Oligonucleotide therapeutics have revolutionized modern medicine by offering targeted treatments for various diseases, including rare conditions once deemed untreatable. These therapies use synthetic RNA or RNA–DNA hybrids designed to bind specific RNA targets and modify gene or protein expression.1 Beyond their therapeutic potential, oligonucleotides are widely applied in molecular diagnostics, genetic analysis, microarrays, gene therapy, forensic science, and biomedical research.2 However, despite significant advancements in oligonucleotide synthesis, downstream processing, especially the purification and isolation of these compounds, remains a critical bottleneck in the production of therapeutic oligonucleotides. This challenge is not unique to any one organization but is a widespread issue across the biopharma industry.3

Roche, a global pharmaceutical leader in diagnostics and therapeutics, encountered similar difficulties in managing the large volume of samples generated during oligonucleotide synthesis. Their analytical teams faced high throughput demands, complicated by time-consuming impurity quantification processes and complex impurity profiles. These bottlenecks hindered the depth of analysis and increased the workload on experts. In response, Roche partnered with Genedata to develop a customized mass spectrometry (MS) data processing solution that significantly improved throughput and impurity characterization, while also reducing the workload on mass spectrometry experts.

Challenges in the Biopharma Industry’s Analytical Processes

Biopharmaceuticals account for over 30% of the drug pipeline, with thousands of products in development.4 However, drug development is complex, time-consuming, and costly, often taking 10–15 years and over $2.5 billion to bring a new drug to market.5 This process faces significant challenges, including the following:

High Volume of Complex Data

Drug development workflows are hindered by issues in data procurement, validation, analysis, and sharing, particularly with unstructured data and clinical research. High error rates in clinical databases due to manual input and misinterpretation often go unnoticed by standard detection methods, highlighting the need for better data quality strategies.6,7

Time-Consuming Manual Processes

Manual data processing, including analyzing mass chromatograms to identify and quantify fragments, is slow and labor-intensive.8 Essential data management practices, such as entry, validation, and database locking, are crucial but time-consuming.9,10 The process is further complicated by inconsistent data extractions and the challenge of scaling manual chart reviews without automation.9 

Inability to Scale Analytical Systems Efficiently

Analytical systems struggle to scale owing to siloed data, inconsistent standards, and manual processes, especially in clinical research.

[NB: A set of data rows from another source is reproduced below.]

/-- The trips (R184, R190, R192): a channel trip turns that output off and sets its latch, keeps its
counter and the mode; the aggregate trip turns every output off but an exempt brain output and enters
ALARM_OC; the under-voltage trip turns every output off and enters ALARM_UV; the global trips pulse the
watchdog once and set no latch. -/
def Obligations.TripsTurnOutputsOff : Prop :=
  ∀ s : State,
    (∀ c : Channel, ∃ d : Detector, tripChannel c s = { s with det := { s.det with
        enabled := d.enabled, inhibited := d.inhibited } } ∧
      (∀ k : Fin 7, d.enabled[k] = if k = c then false else s.det.enabled[k]) ∧
      (∀ k : Fin 7, d.inhibited[k] = if k = c then true else s.det.inhibited[k]) ∧
      outEn (tripChannel c s) c = false ∧ faultInd (tripChannel c s) c = true) ∧
    (∃ en : Vector Bool 7, tripAllOc s = { s with
        mode := .alarmOc, det := { s.det with enabled := en }, trace := s.trace ++ [.wdogPet] } ∧
      (∀ k : Fin 7, en[k] = (if s.cfg.brainExempt = true ∧ k.val = s.cfg.brainCh.val
        then s.det.enabled[k] else false)) ∧ alarmBuzzer (tripAllOc s) = true) ∧
    (∃ en : Vector Bool 7, tripUv s = { s with
        mode := .alarmUv, det := { s.det with enabled := en }, trace := s.trace ++ [.wdogPet] } ∧
      (∀ k : Fin 7, en[k] = false) ∧ flatInd (tripUv s) = true)

/-- The debounce law (R185, which the spec marks as its inference from R181 to R184): over evaluations of
channel `c` whose value stays above the threshold, from a counter of 0 and no latch, the counter is the
number of evaluations, at most 255, and the channel is inhibited exactly when that number is at least the
delay plus one and the delay is under 255; whatever values follow, an inhibited channel stays so. For a
switched output every evaluation counts; for channel 6 those on a successful regulator reading do, and
failed readings between them neither advance nor break the run. -/
def Obligations.DebounceLaw : Prop :=
  (∀ (c : Channel) (hc : c.val < 6) (s : State) (above after : List (Vector Word 6)),
    s.det.cnt[c] = 0#8 → s.det.inhibited[c] = false →
    (∀ v ∈ above, (if c.val < 2 then s.cfg.thHi else s.cfg.thLo) < (v[c.val]'hc).toInt) →
    let feed := fun (u : State) (v : Vector Word 6) =>
      evalChannel c { u with sampler := { u.sampler with current := v } }
    let t := above.foldl feed s
    t.det.cnt[c].toNat = min above.length 255 ∧
    (t.det.inhibited[c] = true ↔ s.dly.cs.toNat + 1 ≤ min above.length 255) ∧
    (t.det.inhibited[c] = true → (after.foldl feed t).det.inhibited[c] = true)) ∧
  ∀ (s : State) (above after : List Reading),
    s.det.cnt[6] = 0#8 → s.det.inhibited[6] = false →
    (∀ m ∈ above, m.success = true → s.cfg.thReg < m.current.toInt) →
    let feed := fun (u : State) (m : Reading) =>
      evalChannel 6 { u with front := { u.front with readReg := m } }
    let t := above.foldl feed s
    let n := (above.filter (·.success)).length
    t.det.cnt[6].toNat = min n 255 ∧
    (t.det.inhibited[6] = true ↔ s.dly.reg.toNat + 1 ≤ min n 255) ∧
    (t.det.inhibited[6] = true → (after.foldl feed t).det.inhibited[6] = true)

/-- The extreme delays (R196, which the spec marks as its inference from R182, R186 and R188): a delay
register at 255 disables the trip of every comparator that uses it, and at 0 the comparator trips on its
first evaluation above threshold: a channel's, the total current's, the battery current's, the
voltage's. -/
def Obligations.ExtremeDelays : Prop :=
  ∀ s : State,
    (∀ c : Channel, (if c.val < 6 then s.dly.cs else s.dly.reg) = 255#8 →
      (evalChannel c s).det.inhibited = s.det.inhibited ∧
      (evalChannel c s).det.enabled = s.det.enabled) ∧
    (s.dly.batt = 255#8 → (evalAggregate s).mode = s.mode ∧
      (evalAggregate s).det.enabled = s.det.enabled) ∧
    (s.dly.uv = 255#8 → (uvCheck s).mode = s.mode ∧ (uvCheck s).det.enabled = s.det.enabled) ∧
    (∀ (c : Channel) (x : Int), channelInput c s = some x → threshold s.cfg c < x →
      (if c.val < 6 then s.dly.cs else s.dly.reg) = 0#8 →
      (evalChannel c s).det.inhibited[c] = true ∧ (evalChannel c s).det.enabled[c] = false) ∧
    (s.dly.batt = 0#8 → s.front.readBatt.success = true → s.front.readReg.success = true →
      (s.cfg.thAgg < s.front.readBatt.current.toInt ∨
        s.cfg.thAgg < s.sampler.current[0].toInt + s.sampler.current[1].toInt +
          s.sampler.current[2].toInt + s.sampler.current[3].toInt + s.sampler.current[4].toInt +
          s.sampler.current[5].toInt + s.front.readReg.current.toInt) →
      (evalAggregate s).mode = .alarmOc) ∧
    (s.dly.uv = 0#8 → s.front.readBatt.success = true →
      s.front.readBatt.voltage.toInt < s.cfg.thUv →
      (uvCheck s).mode = .alarmUv)

/-- The aggregate evaluation (R186): skipped unless both readings succeeded; above where the six channel
currents and the regulator current together, or the battery current alone, exceed `TH_AGG_mA`; counting,
saturating, resetting and tripping by `DLY_BATT`. -/
def Obligations.AggregateEvaluation : Prop :=
  ∀ (s : State) (total : Int),
    total = s.sampler.current[0].toInt + s.sampler.current[1].toInt + s.sampler.current[2].toInt +
      s.sampler.current[3].toInt + s.sampler.current[4].toInt + s.sampler.current[5].toInt +
      s.front.readReg.current.toInt →
    ((s.front.readBatt.success = false ∨ s.front.readReg.success = false) → evalAggregate s = s) ∧
    (s.front.readBatt.success = true → s.front.readReg.success = true →
      (total ≤ s.cfg.thAgg ∧ s.front.readBatt.current.toInt ≤ s.cfg.thAgg →
        evalAggregate s = { s with det := { s.det with gcnt := 0#8 } }) ∧
      (s.cfg.thAgg < total ∨ s.cfg.thAgg < s.front.readBatt.current.toInt →
        ∃ n : Byte, n.toNat = min (s.det.gcnt.toNat + 1) 255 ∧
          evalAggregate s =
            if s.dly.batt.toNat < n.toNat then
              tripAllOc { s with det := { s.det with gcnt := n } }
            else { s with det := { s.det with gcnt := n } }))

The volume and heterogeneity of data often require costly expert intervention, leading to delays and inefficiencies.6,11 Reliance on error-prone workflows, poor system interoperability, and limited predictive accuracy further complicate timely decision-making.12,13

 

The Biopharma Industry’s Need for Automation in Oligonucleotide Therapeutics

The growing demand for longer, chemically modified, and highly pure oligonucleotides has surpassed the capacity of traditional manual methods. As the molecular complexity of these compounds increases, accurately quantifying them through conventional approaches becomes more challenging. This highlights the urgent need for scalable, automated solutions that ensure both scalability and reproducibility.14 

To address bottlenecks in oligonucleotide analysis, Roche sought a flexible solution to support its expanding therapeutic pipeline. Traditional manual data processing for high-performance liquid chromatography and mass spectrometry was limited in throughput and efficiency. Roche implemented a customized mass spectrometry workflow that streamlined analysis, enhanced characterization depth, and reduced the burden on experts, thereby accelerating the optimization of their oligonucleotide drug development process.

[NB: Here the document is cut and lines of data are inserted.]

/-! ### `startStimulus` -/

@[simp] theorem startStimulus_mode : (startStimulus s).mode = s.mode := rfl
@[simp] theorem startStimulus_tickN : (startStimulus s).tickN = s.tickN := rfl
@[simp] theorem startStimulus_eng : (startStimulus s).eng = s.eng := rfl
@[simp] theorem startStimulus_front : (startStimulus s).front = s.front := rfl
@[simp] theorem startStimulus_sampler : (startStimulus s).sampler = s.sampler := rfl
@[simp] theorem startStimulus_det : (startStimulus s).det = s.det := rfl
@[simp] theorem startStimulus_dly : (startStimulus s).dly = s.dly := rfl
@[simp] theorem startStimulus_res : (startStimulus s).res = s.res := rfl
@[simp] theorem startStimulus_cfg : (startStimulus s).cfg = s.cfg := rfl
@[simp] theorem startStimulus_port : (startStimulus s).port = s.port := rfl
@[simp] theorem startStimulus_env : (startStimulus s).env = s.env := rfl
@[simp] theorem startStimulus_trace : (startStimulus s).trace = s.trace := rfl
@[simp] theorem startStimulus_micro :
    (startStimulus s).micro = { mpos := some 0, wcount := some 0 } := rfl

/-! ### `runLines` -/

@[simp] theorem setMpos_setMpos (m n : Nat) : setMpos m (setMpos n s) = setMpos m s := rfl

@[simp] theorem runLines_nil (pos : Nat) : runLines pos [] s = setMpos pos s := rfl

@[simp] theorem runLines_cons (pos : Nat) (line : State → State) (rest : List (State → State)) :
    runLines pos (line :: rest) s = runLines (pos + 1) rest (line (setMpos pos s)) := rfl

/-! ### The end of a stimulus forgets the hidden position -/

@[simp] theorem complete_setMpos (r : Res) (n : Nat) : complete r (setMpos n s) = complete r s := rfl
@[simp] theorem refuse_setMpos (c : Status) (n : Nat) : refuse c (setMpos n s) = refuse c s := rfl
@[simp] theorem complete_startStimulus (r : Res) : complete r (startStimulus s) = complete r s := rfl
@[simp] theorem refuse_startStimulus (c : Status) : refuse c (startStimulus s) = refuse c s := rfl

/-! ### `hang` -/

@[simp] theorem hang_mode : (hang s).mode = .hung := rfl
@[simp] theorem hang_tickN : (hang s).tickN = s.tickN := rfl
@[simp] theorem hang_eng : (hang s).eng = s.eng := rfl
@[simp] theorem hang_front : (hang s).front = s.front := rfl
@[simp] theorem hang_sampler : (hang s).sampler = s.sampler := rfl
@[simp] theorem hang_det : (hang s).det = s.det := rfl
@[simp] theorem hang_dly : (hang s).dly = s.dly := rfl
@[simp] theorem hang_res : (hang s).res = s.res := rfl
@[simp] theorem hang_micro : (hang s).micro = s.micro := rfl
@[simp] theorem hang_cfg : (hang s).cfg = s.cfg := rfl
@[simp] theorem hang_port : (hang s).port = s.port := rfl
@[simp] theorem hang_env : (hang s).env = s.env := rfl
@[simp] theorem hang_trace : (hang s).trace = s.trace := rfl

/-! ### `complete` -/

@[simp] theorem complete_mode (r : Res) : (complete r s).mode = s.mode := rfl
@[simp] theorem complete_tickN (r : Res) : (complete r s).tickN = s.tickN := rfl
@[simp] theorem complete_eng (r : Res) : (complete r s).eng = s.eng := rfl
@[simp] theorem complete_front (r : Res) : (complete r s).front = s.front := rfl
@[simp] theorem complete_sampler (r : Res) : (complete r s).sampler = s.sampler := rfl
@[simp] theorem complete_det (r : Res) : (complete r s).det = s.det := rfl
@[simp] theorem complete_dly (r : Res) : (complete r s).dly = s.dly := rfl
@[simp] theorem complete_res (r : Res) : (complete r s).res = r := rfl
@[simp] theorem complete_micro (r : Res) : (complete r s).micro = .none := rfl
@[simp] theorem complete_cfg (r : Res) : (complete r s).cfg = s.cfg := rfl
@[simp] theorem complete_port (r : Res) : (complete r s).port = s.port := rfl
@[simp] theorem complete_env (r : Res) : (complete r s).env = s.env := rfl
@[simp] theorem complete_trace (r : Res) : (complete r s).trace = s.trace := rfl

Streamlining Oligonucleotide Synthesis Analysis Through Automated Mass Spectrometry

Genedata offers advanced software solutions that transform complex experimental data into actionable insights for large-scale life sciences R&D. Our open, adaptable platforms automate and standardize mass spectrometry workflows across biopharma organizations, enabling high-quality results while saving significant time and costs. Customizable, transparent, and fully flexible, Genedata unifies workflows across instruments and teams, delivering fast, reproducible, and reliable data without the need for multiple software packages.

In collaboration with Genedata, Roche developed an automated LC-UV-MS data processing solution designed to support high-throughput analysis for optimized oligonucleotide synthesis processes. This solution dramatically reduced the analysis time for complex samples, decreasing it from 5–6 hours to just 30 minutes.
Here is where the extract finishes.